AIM OF THE EXERCISE -> For the entries below, how many lines include the word "some"? Give the figure and nothing more.

Source records:

========

@[simp] theorem coreAt_startWith (p u : Nat) (i : Ins) (tm : Timing) (sigs : List Sig) (s : State) :
    coreAt (startWith p u i tm sigs s) p = { coreAt s p with
      q := mput u (unitQ (coreAt s p) u).tail (coreAt s p).q
      job := { (coreAt s p).job with qth := mset [] u (mget [] (coreAt s p).job.qth u).tail (coreAt s p).job.qth }
      obj := takeWaits i (coreAt s p).obj
      started := mput u (s.clk.now + 1) (coreAt s p).started
      busy := (resOf i).foldl (fun m r => mput r (tm.b (iSteps i - 1) + tm.t) m) (coreAt s p).busy
      sigs := (coreAt s p).sigs ++ sigs
      issue := (coreAt s p).issue + 1 } := coreAt_updCore ..

@[simp] theorem startWith_clk (p u : Nat) (i : Ins) (tm : Timing) (sigs : List Sig) (s : State) : (startWith p u i tm sigs s).clk = s.clk := rfl
@[simp] theorem startUnit_clk (p u : Nat) (i : Ins) (tm : Timing) (s : State) : (startUnit p u i tm s).clk = s.clk := rfl

@[simp] theorem coreAt_addWork (p : Nat) (w : Work) (s : State) :
    coreAt (addWork p w s) p = { coreAt s p with job := { (coreAt s p).job with work := (coreAt s p).job.work ++ [w] } } := coreAt_updCore ..
@[simp] theorem addWork_cmt (p : Nat) (w : Work) (s : State) : (addWork p w s).cmt = s.cmt := rfl

@[simp] theorem coreAt_addLate (p t : Nat) (ev : List HwEvent) (w : VWr) (s : State) :
    coreAt (addLate p t ev w s) p = { coreAt s p with job := { (coreAt s p).job with late := (coreAt s p).job.late ++ [⟨t, w, ev⟩] } } :=
  coreAt_updCore ..

theorem stepRun_none {p u op e : Nat} {ev : List HwEvent} {tim : Ins → State → Timing} {pre : Ins → State → State} {s : State}
    {acc : Ins → State → Gath} (h : startable s p u op = none) : stepRun p u op e ev tim pre s acc = s := by
  simp [stepRun, unitRun, h]

theorem stepRun_part {p u op e : Nat} {ev : List HwEvent} {tim : Ins → State → Timing} {pre : Ins → State → State} {s : State}
    {acc : Ins → State → Gath} {i : Ins} (h : startable s p u op = some i) (hpart : participates s p i = true) :
    stepRun p u op e ev tim pre s acc =
      addWork p { ins := i, ev := ev, thr := thrOf (coreAt s p) u, s0 := s.clk.now, due := (tim i s).b 0 + e, t := (tim i s).t
                  acc := acc i (startUnit p u i (tim i s) s) } (pre i (startUnit p u i (tim i s) s)) := by
  simp [stepRun, unitRun, h, hpart]

theorem stepRun_notPart {p u op e : Nat} {ev : List HwEvent} {tim : Ins → State → Timing} {pre : Ins → State → State} {s : State}
    {acc : Ins → State → Gath} {i : Ins} (h : startable s p u op = some i) (hpart : participates s p i = false) :
    stepRun p u op e ev tim pre s acc = startUnit p u i (tim i s) s := by
  simp [stepRun, unitRun, h, hpart]

/-! ### Execute-side reads -/

/-- What each step of a fold keeps, the fold keeps. -/
theorem foldl_keeps {σ α γ : Type} {f : σ → α → σ} {g : σ → γ} (hf : ∀ acc x, g (f acc x) = g acc) :
    ∀ (l : List α) (acc : σ), g (l.foldl f acc) = g acc
  | [], _ => rfl
  | x :: l, acc => (foldl_keeps hf l (f acc x)).trans (hf acc x)

theorem takeSlot_late (p bank : Nat) (s : State) : (coreAt (takeSlot p bank s).2 p).job.late = (coreAt s p).job.late := by
  unfold takeSlot
  dsimp only
  split
  · dsimp only
    split
    · simp
    · rw [coreAt_of_upd (slotConf_upd (o_ := none) ..)]
  · simp

/-- A read of the basin takes bank slots and leaves the writes to come as they are. -/
theorem exReadAt_late (placed : Bool) (ev : List HwEvent) (p h : Nat) (off : Int) (n : Nat) (s : State) :
    (coreAt (exReadAt placed ev p h off n s).2 p).job.late = (coreAt s p).job.late := by
  unfold exReadAt
  split
  · rw [coreAt_of_upd (hndMismatch_upd (o_ := none) ..)]
  · rw [coreAt_of_upd (progFault_upd (o_ := none) ..)]
  · next e _ =>
    refine foldl_keeps (g := fun r : List Byte × State => (coreAt r.2 p).job.late) (fun acc x => ?_) _ _
    dsimp only
    have hslot : (coreAt (if placed then (true, acc.2) else takeSlot p (e.bank x.1) acc.2).2 p).job.late = (coreAt acc.2 p).job.late := by
      split
      · rfl
      · exact takeSlot_late ..
    rw [← hslot]
    split
    · next hs => rw [hs]
    · next hs => rw [hs, ((readPart_upd ..).core p).job rfl, coreAt_of_upd (readChecks_upd (o_ := none) ..)]

theorem exRead_late (ev : List HwEvent) (p h : Nat) (off : Int) (n : Nat) (s : State) :
    (coreAt (exRead ev p h off n s).2 p).job.late = (coreAt s p).job.late := exReadAt_late ..

end Sys2Proof.InstructionReference
end

section
namespace Sys2Proof.InstructionReference
open Sys2Proof.Machine

/-! ### The instructions' arms -/

theorem exec_mxldw (p : Nat) (ev : List HwEvent) (s : State) : exec (.mxldw p ev) s = execMxldw p ev s := rfl
theorem exec_mxlds (p : Nat) (ev : List HwEvent) (s : State) : exec (.mxlds p ev) s = execMxlds p ev s := rfl
theorem exec_mxrun (p : Nat) (ev : List HwEvent) (s : State) : exec (.mxrun p ev) s = execMxrun p ev s := rfl
theorem exec_puacc (p : Nat) (ev : List HwEvent) (s : State) : exec (.puacc p ev) s = execPuacc p ev s := rfl
theorem exec_arrayRampDown (p : Nat) (s : State) : exec (.arrayRampDown p) s = execArrayRampDown p s := rfl
theorem exec_postInputArrival (p : Nat) (s : State) : exec (.postInputArrival p) s = execPostInputArrival p s := rfl

theorem cupd_mx (c : Core) (m : Mx) : CUpd [.mx] c { c with mx := m } := by apply CUpd.set <;> simp
theorem cupd_pu (c : Core) (u : Pu) : CUpd [.pu] c { c with pu := u } := by apply CUpd.set <;> simp

/-! ### Matrix side: starts -/

section
variable {p : Nat} {s : State} {i : Ins}

theorem mxldw_start (hp : p < 192) (hs : startable s p 2 0x01 = some i) (hpart : participates s p i = true) :
    ∃ t, exec (.mxldw p []) s = .next t ∧ (coreAt t p).mx.shd.fmt = some (iUmod i % 32)
      ∧ (coreAt t p).mx.shd.side = [] ∧ (coreAt t p).mx.act = (coreAt s p).mx.act
      ∧ (coreAt t p).mx.load = (settleLoads s.clk.now (coreAt s p).mx).load := by
  refine ⟨_, (exec_mxldw ..).trans (guarded_ok hp ..), ?_⟩
  have hmx : ∀ w tm, (coreAt (addWork p w (ldwStart p i (startUnit p 2 i tm s))) p).mx = { settleLoads s.clk.now (coreAt s p).mx with
      shd := { (settleLoads s.clk.now (coreAt s p).mx).shd with fmt := some (iUmod i % 32), side := [] } } := fun w tm => by
    simp [ldwStart, startUnit]
  rw [stepRun_part hs hpart, hmx]
  exact ⟨rfl, rfl, rfl, rfl⟩

theorem mxlds_start (hp : p < 192) (hs : startable s p 2 0x03 = some i) (hpart : participates s p i = true) :
    ∃ t, exec (.mxlds p []) s = .next t ∧ (coreAt t p).mx =
      { settleLoads s.clk.now (coreAt s p).mx with shd := { (settleLoads s.clk.now (coreAt s p).mx).shd with side := [] } } := by
  refine ⟨_, (exec_mxlds ..).trans (guarded_ok hp ..), ?_⟩
  rw [stepRun_part hs hpart]
  simp [ldsStart, startUnit]

theorem mxrun_waits (hp : p < 192) (hs : startable s p 2 0x02 = none) : exec (.mxrun p []) s = .next s := by
  rw [exec_mxrun, execMxrun, guarded_ok hp, mxRun, hs]

/-- The matrix side as a run finds it: loads settled, and the tiles exchanged where the run says so (R109). -/
def tilesAtRun (s : State) (p : Nat) (i : Ins) : Mx :=
  if participates s p i && bbit (iUmod i) 0 then swapTiles (settleLoads s.clk.now (coreAt s p).mx) else settleLoads s.clk.now (coreAt s p).mx

theorem tilesAtRun_load : (tilesAtRun s p i).load = (settleLoads s.clk.now (coreAt s p).mx).load := by
  unfold tilesAtRun
  split <;> rfl

/-- The timing of a run (R109, R110). -/
def runTiming (s : State) (p : Nat) (i : Ins) : Timing :=
  fixedAt s.clk.now (rampW (coreAt s p).mx s.clk.now) (if isWide i then 2 else 1) (some 1) (some 264)

/-- The state in which a run's checks look at the active tile. -/
def runBegun (s : State) (p : Nat) (i : Ins) : State :=
  runBegin p i (runTiming s p i) (rampW (coreAt s p).mx s.clk.now) (participates s p i) (startUnit p 2 i (runTiming s p i) s)
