-- ==== Sys2Proof/Machine/Regs.lean ====
section
/-! DEFINITION. The page map of BAR0 and every register of every page: offset, access code, writable bits and reset
value, from the register and field tables of the chapters (02_register_model.md R41, R46, R546 and each chapter's page
rules). Addresses are byte offsets in BAR0; a register n of an instance page is a function of n. -/
namespace Sys2Proof.Machine

/-- The kinds of page of R41; CANC16-CANC23 hold two registers more than CANC0-CANC15 (R131). -/
inductive PageClass
  | chip | cmt | err | irq | obs | pair | lrl | canc | cancx | prvctl | prvrte | prvsig | prvpdu | brm | clm | tpe | emac | swc | qmg | tkt | pol | mact | lpm | tsy | cry | msec | cauth | yew | hif | hq | dma | dmach | xpl | pwr | wkn | trx | t1sp | tmp
  deriving DecidableEq, Repr

/-- The access codes of R5. -/
inductive Acc
  | ro | rw | rws | rwg | wo | rc
  deriving DecidableEq, Repr

/-- One row of a register table: registers at off + s1*i + s2*j, i < n1, j < n2. wm: bits a write replaces under the
access code; w1: W1C bits; rst: reset word; w64: the low word of a 64-bit register (R44). -/
structure RegRow where
  off : Nat
  s1 : Nat
  n1 : Nat
  s2 : Nat
  n2 : Nat
  acc : Acc
  wm : Nat
  w1 : Nat
  rst : Nat
  w64 : Bool
  deriving DecidableEq, Repr

/-- One run of equal pages of R41: base of the first, number of pages, page index of the first (R50), first instance
number, block code, PG_CAP bits and LAST. -/
structure PageRun where
  cls : PageClass
  base : Nat
  count : Nat
  idx : Nat
  inst : Nat
  block : Nat
  sidefx : Bool
  shadow : Bool
  guard : Bool
  kykel : Bool
  last : Nat
  deriving DecidableEq, Repr

/-- The page map of R41 with the PG_CAP values of R546 and of each chapter. -/
def pageRuns : List PageRun := [
  ⟨.chip, 0x000000, 1, 0, 0, 0x1, false, true, true, false, 0x19B⟩,
  ⟨.cmt, 0x001000, 1, 1, 0, 0x2, false, false, false, false, 0x12F⟩,
  ⟨.err, 0x002000, 1, 2, 0, 0x3, true, false, false, false, 0x11F⟩,
  ⟨.irq, 0x003000, 1, 3, 0, 0x4, false, false, false, false, 0x143⟩,
  ⟨.obs, 0x004000, 1, 4, 0, 0x5, false, false, true, false, 0x12B⟩,
  ⟨.pair, 0x005000, 1, 5, 0, 0x6, false, false, true, false, 0x127⟩,
  ⟨.lrl, 0x006000, 1, 6, 0, 0x7, true, false, false, false, 0x1BF⟩,
  ⟨.canc, 0x100000, 16, 7, 0, 0x10, false, true, true, false, 0x183⟩,
  ⟨.cancx, 0x110000, 8, 23, 16, 0x10, false, true, true, false, 0x183⟩,
  ⟨.prvctl, 0x120000, 1, 31, 0, 0x20, false, true, false, false, 0x66B⟩,
  ⟨.prvrte, 0x121000, 1, 32, 0, 0x21, false, true, false, false, 0x703⟩,
  ⟨.prvsig, 0x122000, 1, 33, 0, 0x22, false, true, false, false, 0x13B⟩,
  ⟨.prvpdu, 0x123000, 1, 34, 0, 0x23, false, true, false, false, 0x127⟩,
  ⟨.brm, 0x124000, 1, 35, 0, 0x24, false, true, false, false, 0xFFF⟩,
  ⟨.clm, 0x125000, 1, 36, 0, 0x25, false, true, false, false, 0x307⟩,
  ⟨.tpe, 0x126000, 1, 37, 0, 0x26, false, true, false, false, 0x213⟩,
  ⟨.emac, 0x200000, 14, 38, 0, 0x30, false, true, false, false, 0x297⟩,
  ⟨.swc, 0x210000, 1, 52, 0, 0x31, false, true, false, false, 0x3BF⟩,
  ⟨.qmg, 0x211000, 1, 53, 0, 0x32, false, true, false, false, 0x7FF⟩,
  ⟨.tkt, 0x212000, 1, 54, 0, 0x33, false, true, false, false, 0x12F⟩,
  ⟨.pol, 0x213000, 1, 55, 0, 0x34, false, true, false, false, 0x15F⟩,
  ⟨.mact, 0x214000, 1, 56, 0, 0x35, false, true, false, false, 0x2C7⟩,
  ⟨.lpm, 0x215000, 1, 57, 0, 0x36, false, true, false, false, 0x133⟩,
  ⟨.tsy, 0x300000, 1, 58, 0, 0x40, false, false, true, false, 0x3CF⟩,
  ⟨.cry, 0x400000, 1, 59, 0, 0x50, false, true, false, false, 0x27B⟩,
  ⟨.msec, 0x401000, 1, 60, 0, 0x51, false, true, false, false, 0x1D7⟩,
  ⟨.cauth, 0x402000, 1, 61, 0, 0x52, false, true, false, false, 0x153⟩,
  ⟨.yew, 0x403000, 1, 62, 0, 0x53, false, false, true, false, 0x1EF⟩,
  ⟨.hif, 0x500000, 1, 63, 0, 0x60, false, false, false, false, 0x133⟩,
  ⟨.hq, 0x501000, 1, 64, 0, 0x61, false, false, false, false, 0x5FF⟩,
  ⟨.dma, 0x502000, 1, 65, 0, 0x62, false, false, false, false, 0x11B⟩,
  ⟨.dmach, 0x503000, 52, 66, 0, 0x63, false, false, false, false, 0x147⟩,
  ⟨.xpl, 0x600000, 1, 118, 0, 0x70, false, false, false, false, 0x133⟩,
  ⟨.pwr, 0x800000, 1, 119, 0, 0x80, false, false, true, true, 0x133⟩,
  ⟨.wkn, 0x801000, 1, 120, 0, 0x81, false, false, true, true, 0x1B7⟩,
  ⟨.trx, 0x810000, 16, 121, 0, 0x82, false, false, true, true, 0x13B⟩,
  ⟨.t1sp, 0x820000, 2, 137, 0, 0x83, false, false, false, true, 0x11B⟩,
  ⟨.tmp, 0x830000, 1, 139, 0, 0x84, false, false, true, true, 0x157⟩]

========

ANSWER TO THE EXERCISE -> 7